Reputation: 343
I try to write Hive Sql like that
SELECT count(1), substr(date, 1, 4) as year
FROM ***
GROUP BY year
But Hive cannot recognize the alias name 'year', it complains that: FAILED: SemanticException [Error 10004]: Line 1:79 Invalid table alias or column reference 'year'
One solution(Hive: SELECT AS and GROUP BY) suggest to use 'GROUP BY substr(date, 1, 4)'.
It works! However in some cases the value I want to group by may be generated from multiple lines of hive function code, it's very ugly to write code like
SELECT count(1), func1(func2(..........................)) AS something
FROM ***
GROUP BY func1(func2(..........................))

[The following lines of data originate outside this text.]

/-- CHANNEL_TRAINING_DONE of a training channel outside WIPE makes it ready with its half's temperature, the time and the rate,
and reports FC176 where the training failed; in WIPE a channel that does not answer is absent, and the memory is settled; the end
of a retrain ends it, or on failure keeps the settings, reports FC177 and leaves a retry due; of a channel that does neither it
changes nothing. PERIODIC_RETRAIN of a channel that may retrain and whose retrain is due starts one, RETRAIN_RETRY one whose retry
is due; else they change nothing. REFRESH of a ready channel postpones a busy bank up to eight times, then issues one and leaves
the postponed ones, and of an idle bank issues them all. SELF_REFRESH_ENTRY takes an idle ready channel to self-refresh where
MEM_CTRL asks for it, and else changes nothing. SCRUB_READ, with scrubbing on, of a row without an upset while no channel is in
self-refresh changes nothing on a clean link; of any row it handles the 28 bursts, then counts the errors that the link corrected,
or reports FC178 for one it lost. HALF_READY of a half that powers up and no longer trains starts it with zeroed memory, and else
changes nothing. The model's own choices in these rows: log entry 57. (14_memory_interface.md) -/
def Obligations.MemoryInterface : Prop :=
  ∀ (ch bank row half n : Nat) (t : TrainRes) (s : State), ch < 32 →
    let c := getMChan ch s
    let up : MChan := { c with st := .ready, trained := t.ok, temp := chanTemp ch s / 16, trainedAt := s.aon, rate := t.rate }
    let wiped : MChan := { up with density := some t.density, width := t.width }
    let scrubbed := (List.range 28).foldl (fun s i => burlapScan (rowAddr ch row i s) 64 s) s
    let scrubs := bitAt (rd Reg.memCtrl 0 s) 1 && chanUp ch s && decide (row < memRows s)
    let x := getDom (27 + half) s
    let trains := (List.range 16).any fun i => decide ((getMChan (16 * half + i) s).st = .training)
    let kept := s.upset.filter fun e => !(e.1 % 64 == memBurst && halfOf (64 * (e.1 / 64)) s == half)
    let zeroed : MemState := { s.mem with serving := setFld s.mem.serving half 1 1, burlap := mzero s.mem.burlap (half * (usable s / 2)) (usable s / 2), rate := commonRate { s with upset := kept } }
    let risen := setDom (27 + half) { x with st := .on, up := none } { s with upset := kept, mem := zeroed }
    (c.st = .training → s.sys.mode ≠ .wipe →
      (t.ok = true → exec (.channelTrainingDone ch t) s = .next (setMChan ch up s)) ∧
      (t.ok = false → exec (.channelTrainingDone ch t) s = .next (report 176 9 ch [byte ch] (setMChan ch up s)))) ∧
    (c.st = .training → s.sys.mode = .wipe →
      (t.answered = false → exec (.channelTrainingDone ch t) s = .next (settleMem (setMChan ch { c with st := .absent, density := none } s))) ∧
      (t.answered = true → t.ok = true → exec (.channelTrainingDone ch t) s = .next (settleMem (setMChan ch wiped s))) ∧
      (t.answered = true → t.ok = false → exec (.channelTrainingDone ch t) s = .next (settleMem (report 176 9 ch [byte ch] (setMChan ch wiped s))))) ∧
    (c.st ≠ .training → c.retraining = true →
      (t.ok = true → exec (.channelTrainingDone ch t) s =
        .next (setMChan ch { c with retraining := false, retry := false, temp := chanTemp ch s / 16, trainedAt := s.aon } s)) ∧
      (t.ok = false → exec (.channelTrainingDone ch t) s =
        .next (report 177 9 ch [byte ch] (setMChan ch { c with retraining := false, retry := true } s)))) ∧
    (c.st ≠ .training → c.retraining = false → exec (.channelTrainingDone ch t) s = .next s) ∧
    (mayRetrain ch s = true → retrainDue ch s = true → exec (.periodicRetrain ch) s =
      .next (setMChan ch { c with retraining := true, retry := false, st := .ready } s)) ∧
    ((mayRetrain ch s = false ∨ retrainDue ch s = false) → exec (.periodicRetrain ch) s = .next s) ∧
    (mayRetrain ch s = true → c.retry = true → exec (.retrainRetry ch) s =
      .next (setMChan ch { c with retraining := true, retry := false, st := .ready } s)) ∧
    ((mayRetrain ch s = false ∨ c.retry = false) → exec (.retrainRetry ch) s = .next s) ∧
    (chanUp ch s = true → c.st = .ready →
      (tget c.late bank < 8 → exec (.refresh ch bank true) s =
        .next (setMChan ch { c with late := tset c.late bank (tget c.late bank + 1) } s)) ∧
      (8 ≤ tget c.late bank → exec (.refresh ch bank true) s =
        .next (setMChan ch { c with refreshes := tset c.refreshes bank (tget c.refreshes bank + 1) } s)) ∧
      exec (.refresh ch bank false) s = .next (setMChan ch { c with
        late := tset c.late bank 0, refreshes := tset c.refreshes bank (tget c.refreshes bank + (tget c.late bank + 1)) } s)) ∧
    ((chanUp ch s = false ∨ c.st ≠ .ready) → ∀ b, exec (.refresh ch bank b) s = .next s) ∧
    (autoSr s = true → c.st = .ready → c.retraining = false → chanUp ch s = true →
      exec (.selfRefreshEntry ch) s = .next (setMChan ch { c with st := .selfRefresh } s)) ∧
    ((autoSr s = false ∨ c.st ≠ .ready ∨ c.retraining = true ∨ chanUp ch s = false) →
      exec (.selfRefreshEntry ch) s = .next s) ∧
    (scrubs = true →
      ((∀ k, k < 32 → (getMChan k s).st ≠ .selfRefresh) →
        ((List.range 28).all fun i => (burstsOf (rowAddr ch row i s) 64).all fun b => upsetOf memBurst b s == 0) = true →
        exec (.scrubRead ch row .clean) s = .next s) ∧
      exec (.scrubRead ch row .clean) s = .next scrubbed ∧
      exec (.scrubRead ch row (.corrected n)) s = .next (linkSeen ch n scrubbed) ∧
      exec (.scrubRead ch row .lost) s = .next (report 178 9 ch (le 8 (rowAddr ch row 0 s)) scrubbed)) ∧
    (scrubs = false → ∀ l, exec (.scrubRead ch row l) s = .next s) ∧
    (half < 2 → x.st = .poweringUp → trains = false →
      (x.up = none → exec (.halfReady half) s = .next risen) ∧
      (∀ r, x.up = some r → exec (.halfReady half) s = .next (finishRef r {} risen))) ∧
    (half < 2 → (x.st ≠ .poweringUp ∨ trains = true) → exec (.halfReady half) s = .next s)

Is there any clean way in Hive to do that? Any suggestions?
Upvotes: 13
Views: 23424
Reputation: 690
Specifying the position in Group By will solve your issue. This position number in Group By works even when SET hive.groupby.orderby.position.alias=true; (Hive 0.12)
SELECT count(1), substr(date, 1, 4) as year
FROM ***
GROUP BY 2;
Upvotes: 25
Reputation: 1093
In Hive 0.11.0 and later, columns can be specified by position if hive.groupby.orderby.position.alias is set to true (the default is false).
So setting set hive.groupby.orderby.position.alias=true;
in your .hql (or .hiverc for a permanent solution) will do the trick and then you can type group by 2
for the above example.
Source: hive language manual
Upvotes: 9
Reputation: 4391
One solution that comes to mind is put GROUP BY
to outer query:
SELECT count(*) , year FROM
(
SELECT substr(date, 1, 4) as year FORM ***
) inner
GROUP BY year
GL!
Upvotes: 0